(Dataset entries)
::::::::::
-- ==== Sys2Proof/Tests/Slice0.lean ====
section
/-! SUPPORT. Our own tests. Expected values come from spec/ (95_test_vectors.md where a section is named) or are worked out
by hand from the rule named; then one witness for the hypotheses of each obligation that has some. -/

namespace Sys2Proof.Tests

set_option Elab.async false

open Sys2Proof Sys2Proof.Machine Sys2Proof.Safety

/-! ## Small states and readings -/

/-- The result wires of an instruction executed by name on the reset state. -/
def wires (i : Instr) : List F32 :=
  match exec i State.reset with
  | .next t => t.wires
  | _ => []

/-- A reading of the next state, if there is one. -/
def readNext {α : Type} (f : State → α) : Out → Option α
  | .next t => some (f t)
  | _ => none

/-- A command executed on a port: the last response sent there. -/
def answer (p : Port) (w : CmdWord) (s : State) : Option RspWord :=
  match runCommand w { s with granted := p } with
  | .next t => (t.port p).responses.getLast?
  | _ => none

/-- A smoother with the given registers. -/
def smooth (c t : F32) (k : Nat) (inc : F32) (n : Nat) : Smoother :=
  { current := c, target := t, stepsRemaining := k, increment := inc, numSteps := n }

/-- The delay memory of 95_test_vectors.md 2.3: capacity 8 after eleven writes of 1.0 to 11.0. -/
def line8 : DelayLine :=
  { bufL := [(0, 0x41100000#32), (1, 0x41200000#32), (2, 0x41300000#32), (3, 0x40800000#32), (4, 0x40A00000#32),
             (5, 0x40C00000#32), (6, 0x40E00000#32), (7, 0x41000000#32)]
    bufR := [(0, 0x41100000#32)], writePos := 3, cap := 8 }

/-- The reset state with that memory as Cascade's. -/
def lineState : State := State.reset.setDelay .cascade line8

/-- One frame in the buffer: `l` left, `r` right. -/
def frame1 (l r : F32) : SampleBuffer := { left := [(0, l)], right := [(0, r)] }

/-- The reset state with one frame, and one unit's mix idle at `m`. -/
def unitState (u : UnitId) (m l r : F32) : State :=
  State.setSmoother { State.reset with buf := frame1 l r } (.mix u) (smooth m m 0 0 4)

/-- The frame at index 0 after an instruction. -/
def frameAfter (i : Instr) (s : State) : Option (Option Word × Option Word) :=
  readNext (fun t => (t.buf.get? .left 0, t.buf.get? .right 0)) (exec i s)

/-! ## Well-formedness: each check refuses an ill-formed term -/

theorem test_wf_sel_cfg : wellFormed (.setcfg 3 0) = false ∧ wellFormed (.getcfg 3) = false ∧
    wellFormed (.setcfg 2 0) = true := by decide
theorem test_wf_sel_holder : wellFormed (.setparam 0x15 0) = false ∧ wellFormed (.getparam 5) = false ∧
    wellFormed (.setparam 0x34 0) = true := by decide
theorem test_wf_sel_meter : wellFormed (.getmeter 4) = false ∧ wellFormed (.getmeter 3) = true := by decide
theorem test_wf_channel_index : wellFormed (.wrbuf 2 0 0) = false ∧ wellFormed (.wrbuf 0 8192 0) = false ∧
    wellFormed (.rdbuf 5 0) = false ∧ wellFormed (.rdbuf 1 8192) = false ∧ wellFormed (.rdbuf 1 8191) = true := by decide
theorem test_wf_length_process : wellFormed (.process 8193) = false ∧ wellFormed (.process 8192) = true := by decide
theorem test_wf_length_units : ∀ u ∈ allUnits, wellFormed (unitInstr u 8193) = false ∧
    wellFormed (.unitProcess u 8193) = false := by decide
theorem test_wf_length_preamp : wellFormed (.preamp 8193) = false ∧ wellFormed (.preamp 8192) = true := by decide
theorem test_wf_setc_q : wellFormed (.bqSetcLp .dcL k1 0 k1) = false ∧ wellFormed (.bqSetcHp .dcL k1 kn1 k1) = false ∧
    wellFormed (.bqSetcBp .dcL k1 k1 0) = false ∧ wellFormed (.bqSetc .dcL .lp k1 k1 plusInf 0) = false := by decide
theorem test_wf_setc_gain : wellFormed (.bqSetcLs .dcL k1 k1 k1 0) = false ∧
    wellFormed (.bqSetc .dcL .ls k1 k1 k1 0) = false ∧ wellFormed (.bqSetc .dcL .lp k1 k1 k1 0) = true := by decide
theorem test_wf_smoother : wellFormed (.svReset .drive 0 k1) = false ∧ wellFormed (.svReset .drive k1 kn1) = false ∧
    wellFormed (.svSettarget .drive plusInf) = false := by decide
theorem test_wf_delay : wellFormed (.dlSize .echo kn1 0 k1) = false ∧ wellFormed (.dlSize .echo k1 0 0) = false ∧
    wellFormed (.dlReadf .echo .left kn1) = false := by decide
theorem test_wf_lfo : wellFormed (.lfoAdvance k1 k1 k1) = false ∧ wellFormed (.lfoAdvance 0 k1 0) = false ∧
    wellFormed (.lfoTri k1) = false := by decide
theorem test_wf_envelope : wellFormed (.envCoef 0 k1) = false ∧ wellFormed (.envStep 0 kn1 0 0) = false ∧
    wellFormed (.gate kn1) = false := by decide
theorem test_wf_meter_gain_mix : wellFormed (.meterUpdate .inL kn1) = false ∧ wellFormed (.db2lin k2) = false ∧
    wellFormed (.unitSetmix .ember k2) = false := by decide

/-! ## Decoding: a word for every encoded constructor (30_encoding.md R100, R103, R105, R106; 95_test_vectors.md 2.10)

Command words: op in bits 63:56, sel 55:48, idx 47:32, data 31:0. -/

theorem test_decode_nop : decodeTableWord 64 0x0000000000000000 = some .nop := by decide
theorem test_decode_setcfg : decodeTableWord 64 0x0101000000000004 = some (.setcfg 1 4) := by decide
theorem test_decode_getcfg : decodeTableWord 64 0x0201000000000000 = some (.getcfg 1) := by decide
theorem test_decode_prepare : decodeTableWord 64 0x0300000000000000 = some .prepare := by decide
theorem test_decode_reset : decodeTableWord 64 0x0400000000000000 = some .reset := by decide
theorem test_decode_process : decodeTableWord 64 0x0500000000000002 = some (.process 2) := by decide
theorem test_decode_wrbuf : decodeTableWord 64 0x0601000140400000 = some (.wrbuf 1 1 0x40400000) := by decide
theorem test_decode_rdbuf : decodeTableWord 64 0x0701000300000000 = some (.rdbuf 1 3) := by decide
theorem test_decode_getstatus : decodeTableWord 64 0x0800000000000000 = some .getstatus := by decide
theorem test_decode_setparam : decodeTableWord 64 0x103400003F800000 = some (.setparam 0x34 0x3F800000) := by decide
theorem test_decode_getparam : decodeTableWord 64 0x1100000000000000 = some (.getparam 0) := by decide
theorem test_decode_getmeter : decodeTableWord 64 0x2002000000000000 = some (.getmeter 2) := by decide
theorem test_decode_bits : decodeTableWord 64
    0b0000011000000001000000000000000101000000010000000000000000000000 = some (.wrbuf 1 1 0x40400000) := by decide
theorem test_decode_refused : [0x0300000000000001, 0x0500000100000002, 0x0900000000000000, 0x1200000000000000,
    0x2100000000000000, 0xFF00000000000000].map (decodeTableWord 64) = List.replicate 6 none := by decide
theorem test_decode_ember : decodeTableWord 8 0b00010000 = some (.unitEmber 0) := by decide
theorem test_decode_velvet : decodeTableWord 8 0b00010001 = some (.unitVelvet 0) := by decide
theorem test_decode_drift : decodeTableWord 8 0b00010010 = some (.unitDrift 0) := by decide
theorem test_decode_echo : decodeTableWord 8 0b00010011 = some (.unitEcho 0) := by decide
theorem test_decode_haze : decodeTableWord 8 0b00010100 = some (.unitHaze 0) := by decide
theorem test_decode_fracture : decodeTableWord 8 0b00100000 = some (.unitFracture 0) := by decide
theorem test_decode_prism : decodeTableWord 8 0b00100001 = some (.unitPrism 0) := by decide
theorem test_decode_phase : decodeTableWord 8 0b00100010 = some (.unitPhase 0) := by decide
theorem test_decode_cascade : decodeTableWord 8 0b00100011 = some (.unitCascade 0) := by decide
theorem test_decode_glisten : decodeTableWord 8 0b00100100 = some (.unitGlisten 0) := by decide
theorem test_decode_scorch : decodeTableWord 8 0b00110000 = some (.unitScorch 0) := by decide
theorem test_decode_snarl : decodeTableWord 8 0b00110001 = some (.unitSnarl 0) := by decide
theorem test_decode_shred : decodeTableWord 8 0b00110010 = some (.unitShred 0) := by decide
theorem test_decode_grind : decodeTableWord 8 0b00110011 = some (.unitGrind 0) := by decide
theorem test_decode_rust : decodeTableWord 8 0b00110100 = some (.unitRust 0) := by decide
theorem test_decode_no_unit : [0x05, 0x0F, 0x15, 0x1F, 0x25, 0x35, 0xFF].map (decodeTableWord 8) =
    List.replicate 7 none := by decide
theorem test_decode_lp : decodeTableWord 8 0b00 = some (.bqSetcLp .shelfL 0 0 0) := by decide
theorem test_decode_hp : decodeTableWord 8 0b01 = some (.bqSetcHp .shelfL 0 0 0) := by decide
theorem test_decode_bp : decodeTableWord 8 0b10 = some (.bqSetcBp .shelfL 0 0 0) := by decide
theorem test_decode_ls : decodeTableWord 8 0b11 = some (.bqSetcLs .shelfL 0 0 0 0) := by decide
theorem test_encode_wrbuf : encode (.wrbuf 1 8191 0x40400000) = some (.cmd 0x06011FFF40400000#64) := by decide
theorem test_unit_operand : decode (.seq (mkUnitWord 0x21#8 5)) = some (.unitPrism 5) := by decide

/-! ## Literals (00_scope.md R7): each decimal rounded to binary32 -/

/-- The decimal `n / d` rounded. -/
def dec (n d : Nat) : F32 := fRound false (n * 2 ^ 149) d

theorem test_literals_whole : [k1, k2, k3, k4, k7, k8, k10, k12, k15, k16, k18, k20, k200, k300, k500, k800, k1200, k2000,
    k3000, k4000] = [1, 2, 3, 4, 7, 8, 10, 12, 15, 16, 18, 20, 200, 300, 500, 800, 1200, 2000, 3000, 4000].map fOfNat := by
  decide +kernel
theorem test_literals_negative : [kn1, kn2, kn12] = [1, 2, 12].map fun n => fOfInt (-n) := by decide +kernel
theorem test_literals_tenths : [k0_5, k0_7, k0_9, k1_1, k0_8, k1_2, k0_3, k0_2, k0_6, k0_4] =
    [5, 7, 9, 11, 8, 12, 3, 2, 6, 4].map (dec · 10) := by decide +kernel
theorem test_literals_hundredths : [k0_49, k0_05, k0_35, k0_15, k0_45, k0_25, k0_08, k0_04] =
    [49, 5, 35, 15, 45, 25, 8, 4].map (dec · 100) := by decide +kernel
theorem test_literals_thousandths : [k0_015, k0_012, k0_008, k0_037, k0_053, k0_125, k0_375, k0_023, k0_047, k0_027, k0_001,
    mixSilence] = [15, 12, 8, 37, 53, 125, 375, 23, 47, 27, 1, 1].map (dec · 1000) := by decide +kernel
theorem test_f32_largest : fOfNat 0xFFFFFF = 0x4B7FFFFF#32 ∧ fOfInt (-0xFFFFFF) = 0xCB7FFFFF#32 := by decide +kernel
theorem test_literals_config : [Config.fsMin, Config.fsMax, Config.fsDefault] = [8000, 192000, 44100].map fOfNat ∧
    [Config.qShelf, Config.qDc, Config.qFixed] = List.replicate 3 (dec 70710678 100000000) ∧
    twoPi = dec 6283185307179586 1000000000000000 := by decide +kernel

/-! ## binary32 (00_scope.md R7, R9, R11), by hand from IEEE 754 -/

theorem test_round_ties_even : fAdd 0x4B800000#32 k1 = 0x4B800000#32 ∧ fAdd 0x4B800001#32 k1 = 0x4B800002#32 := by
  decide +kernel
theorem test_flush_subnormal : fMul 0x00800000#32 k0_5 = 0 ∧ fMul 0x80800000#32 k0_5 = 0x80000000#32 ∧
    fAdd 0x00000001#32 0 = 0 := by decide +kernel
theorem test_overflow : fAdd 0x7F7FFFFF#32 0x7F7FFFFF#32 = plusInf ∧ fDiv k1 0 = plusInf := by decide +kernel
theorem test_signed_zero : fAdd 0x80000000#32 0 = 0 ∧ fSub k1 k1 = 0 ∧ fMul kn1 0 = 0x80000000#32 := by decide +kernel
theorem test_sqrt : fSqrt k4 = k2 ∧ fSqrt k2 = 0x3FB504F3#32 := by decide +kernel
theorem test_floor_ceil : floorInt 0xC0200000#32 = -3 ∧ floorNat 0x40200000#32 = 2 ∧ ceilNat 0x40200000#32 = 3 := by
  decide +kernel
theorem test_nan_compare : fLt 0x7FC00000#32 k1 = false ∧ fLe k1 0x7FC00000#32 = false ∧
    fEq 0x7FC00000#32 0x7FC00000#32 = false ∧ fEq 0 0x80000000#32 = true := by decide +kernel

/-! ## Commands and refusals (95_test_vectors.md P5) -/

theorem test_nop_answers : answer .monitor 0x0000000000000000#64 State.reset = some 0 := by decide +kernel
theorem test_nop_data : answer .audio 0x0000000000000001#64 State.reset = some 0x0100000000000000#64 := by decide +kernel
theorem test_process_unprepared : answer .audio 0x0500000000000001#64 State.reset = some 0x0300000000000000#64 := by
  decide +kernel
theorem test_process_length : answer .audio 0x0500000000000005#64
    { State.reset with maxblk := 4, status := { State.reset.status with prepared := true } } =
      some 0x0400000000000000#64 := by decide +kernel
theorem test_reset_unprepared : answer .audio 0x0400000000000000#64 State.reset = some 0x0300000000000000#64 := by
  decide +kernel
theorem test_port_before_field : answer .control 0x0500000100000001#64 State.reset = some 0x0600000000000000#64 := by
  decide +kernel
theorem test_setparam_port : answer .audio 0x100000003F800000#64 State.reset = some 0x0600000000000000#64 := by
  decide +kernel
theorem test_getparam_port : answer .monitor 0x1100000000000000#64 State.reset = some 0x0600000000000000#64 := by
  decide +kernel
theorem test_getmeter_port : answer .control 0x2000000000000000#64 State.reset = some 0x0600000000000000#64 := by
  decide +kernel
theorem test_reserved_any_port : answer .monitor 0xFF00000000000000#64 State.reset = some 0x0100000000000000#64 ∧
    answer .audio 0x0900000000000000#64 State.reset = some 0x0100000000000000#64 := by decide +kernel
theorem test_prepare_data : answer .audio 0x0300000000000001#64 State.reset = some 0x0100000000000000#64 := by
  decide +kernel
theorem test_setcfg_sel : answer .audio 0x0103000000000000#64 State.reset = some 0x0200000000000000#64 := by
  decide +kernel
theorem test_setcfg_store : readNext (·.cfg.maxBlock) (exec (.setcfg 1 4) State.reset) = some 4 := by decide +kernel
theorem test_getcfg : answer .audio 0x0202000000000000#64 (State.reset.setCfg .numCh 2) = some 2 := by decide +kernel
theorem test_setparam_sel : answer .control 0x101500003F000000#64 State.reset = some 0x0200000000000000#64 := by
  decide +kernel
theorem test_getmeter_sel : answer .monitor 0x2004000000000000#64 State.reset = some 0x0200000000000000#64 := by
  decide +kernel
theorem test_getmeter : answer .monitor 0x2002000000000000#64 (State.reset.setMeter .outL k0_7) =
    some 0x000000003F333333#64 := by decide +kernel
theorem test_wrbuf_order : answer .audio 0x0600200000000000#64 State.reset = some 0x0500000000000000#64 ∧
    answer .audio 0x0605232800000000#64 State.reset = some 0x0200000000000000#64 := by decide +kernel
theorem test_wrbuf_last : readNext (·.buf.get? .left 8191) (exec (.wrbuf 0 8191 0) State.reset) = some (some 0) := by
  decide +kernel
theorem test_rdbuf : answer .audio 0x0701000000000000#64 { State.reset with buf := frame1 k1 0x40400000 } =
    some 0x0000000040400000#64 := by decide +kernel
theorem test_rdbuf_unwritten : exec (.rdbuf 0 0) State.reset = .refused .unwrittenWord := rfl
theorem test_getstatus_sticky : answer .control 0x0800000000000000#64
    { State.reset with status := { prepared := true, eIllegal := true, eSel := true, eNotPrep := true, eLen := true,
                                   eIndex := true, ePort := true },
                       bypassPrev := true, family := .steel } = some 0x0000000000003F0B#64 := by decide +kernel
theorem test_raise_sticky : readNext (·.statusWord) (exec (.getcfg 3) State.reset) = some 0x00000200#32 := by
  decide +kernel
theorem test_legalise_float : [0x3FC00000#32, 0x7FC00000#32, kn1, 0x80000000#32, plusInf].map (legalise (.mix .rust)) =
    [k1, 0, 0, 0x80000000#32, k1] := by decide +kernel
theorem test_legalise_switch : legalise .preampType 7 = 2 ∧ legalise .bypass 0x100 = 1 := by decide +kernel
theorem test_prepare_default_rate : (effectiveRate 0, effectiveRate 0x43FA0000, effectiveRate plusInf) =
    (0x472C4400#32, 0x45FA0000#32, 0x483B8000#32) := by decide +kernel
theorem test_prepare_block : [0, 1, 8192, 0x80000000].map effectiveBlock = [1, 1, 8192, 8192] := by decide +kernel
::::::::::
The task: Lines with "fMul" in the records: how many are there? Give only the number.

Solution for this task: 2